Stored dataset items:
# # #

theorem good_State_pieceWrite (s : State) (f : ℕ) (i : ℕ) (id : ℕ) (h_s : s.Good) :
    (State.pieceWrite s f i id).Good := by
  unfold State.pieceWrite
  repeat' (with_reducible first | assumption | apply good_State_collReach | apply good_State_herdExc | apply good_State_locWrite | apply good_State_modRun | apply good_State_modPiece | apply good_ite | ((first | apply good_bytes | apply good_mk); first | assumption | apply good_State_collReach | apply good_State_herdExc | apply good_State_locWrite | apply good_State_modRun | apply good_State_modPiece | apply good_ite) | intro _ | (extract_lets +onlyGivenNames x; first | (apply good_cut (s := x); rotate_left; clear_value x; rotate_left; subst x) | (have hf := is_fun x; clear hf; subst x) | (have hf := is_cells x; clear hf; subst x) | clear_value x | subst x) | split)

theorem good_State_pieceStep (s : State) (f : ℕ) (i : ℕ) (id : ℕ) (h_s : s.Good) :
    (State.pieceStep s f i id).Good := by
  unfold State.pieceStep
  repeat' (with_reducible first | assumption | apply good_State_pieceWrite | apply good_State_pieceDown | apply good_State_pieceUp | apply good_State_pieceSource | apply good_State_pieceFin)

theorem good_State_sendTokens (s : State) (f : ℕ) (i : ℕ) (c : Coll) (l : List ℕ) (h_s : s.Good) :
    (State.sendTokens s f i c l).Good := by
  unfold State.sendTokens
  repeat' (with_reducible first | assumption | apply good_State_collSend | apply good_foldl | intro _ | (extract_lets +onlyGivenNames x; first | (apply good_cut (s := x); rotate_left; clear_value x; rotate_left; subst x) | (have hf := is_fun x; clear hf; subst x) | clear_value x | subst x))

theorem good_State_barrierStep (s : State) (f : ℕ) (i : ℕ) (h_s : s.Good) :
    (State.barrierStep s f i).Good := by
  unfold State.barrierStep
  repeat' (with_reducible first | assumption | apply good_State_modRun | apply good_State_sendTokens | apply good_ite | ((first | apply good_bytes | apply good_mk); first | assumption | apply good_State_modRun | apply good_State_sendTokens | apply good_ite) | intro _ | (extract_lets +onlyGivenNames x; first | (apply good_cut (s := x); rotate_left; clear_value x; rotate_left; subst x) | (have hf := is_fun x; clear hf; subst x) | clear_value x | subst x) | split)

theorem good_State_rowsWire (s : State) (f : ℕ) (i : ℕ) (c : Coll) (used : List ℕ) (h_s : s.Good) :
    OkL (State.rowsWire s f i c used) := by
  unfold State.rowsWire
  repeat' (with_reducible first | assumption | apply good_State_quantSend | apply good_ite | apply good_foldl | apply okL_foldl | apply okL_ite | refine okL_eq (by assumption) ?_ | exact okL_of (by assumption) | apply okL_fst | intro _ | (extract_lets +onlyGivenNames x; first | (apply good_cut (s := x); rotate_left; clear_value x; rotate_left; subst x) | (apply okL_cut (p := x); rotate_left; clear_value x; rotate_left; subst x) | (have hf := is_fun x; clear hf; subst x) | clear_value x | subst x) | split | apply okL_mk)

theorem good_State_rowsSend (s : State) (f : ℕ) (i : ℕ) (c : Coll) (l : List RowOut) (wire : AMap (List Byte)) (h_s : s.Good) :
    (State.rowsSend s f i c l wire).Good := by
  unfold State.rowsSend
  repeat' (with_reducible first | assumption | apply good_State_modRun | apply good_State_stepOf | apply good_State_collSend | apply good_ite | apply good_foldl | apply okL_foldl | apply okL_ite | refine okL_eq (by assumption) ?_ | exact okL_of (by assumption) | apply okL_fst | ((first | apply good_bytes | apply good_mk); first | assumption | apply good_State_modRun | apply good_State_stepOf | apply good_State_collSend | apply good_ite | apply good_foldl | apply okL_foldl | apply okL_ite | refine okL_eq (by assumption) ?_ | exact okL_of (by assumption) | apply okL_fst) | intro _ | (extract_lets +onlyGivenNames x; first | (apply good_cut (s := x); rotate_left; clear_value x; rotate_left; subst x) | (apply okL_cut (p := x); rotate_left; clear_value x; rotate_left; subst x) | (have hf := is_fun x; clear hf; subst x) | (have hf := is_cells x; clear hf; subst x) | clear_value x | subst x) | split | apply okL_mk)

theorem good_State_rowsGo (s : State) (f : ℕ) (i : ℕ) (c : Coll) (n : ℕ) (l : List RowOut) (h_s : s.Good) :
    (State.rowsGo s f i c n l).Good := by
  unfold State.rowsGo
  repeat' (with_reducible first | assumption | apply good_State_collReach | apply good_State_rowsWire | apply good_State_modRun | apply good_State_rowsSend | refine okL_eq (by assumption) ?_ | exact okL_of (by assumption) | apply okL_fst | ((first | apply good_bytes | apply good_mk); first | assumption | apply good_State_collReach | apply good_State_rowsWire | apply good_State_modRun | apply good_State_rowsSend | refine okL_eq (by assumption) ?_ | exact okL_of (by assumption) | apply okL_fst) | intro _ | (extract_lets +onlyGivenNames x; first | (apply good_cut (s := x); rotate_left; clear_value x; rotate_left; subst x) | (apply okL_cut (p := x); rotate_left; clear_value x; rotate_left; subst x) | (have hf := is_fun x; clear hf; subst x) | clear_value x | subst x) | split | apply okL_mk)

# # #

The lines to return are those in the entries above that hold "unfold".

Answer for the task:
  unfold State.pieceWrite
  unfold State.pieceStep
  unfold State.sendTokens
  unfold State.barrierStep
  unfold State.rowsWire
  unfold State.rowsSend
  unfold State.rowsGo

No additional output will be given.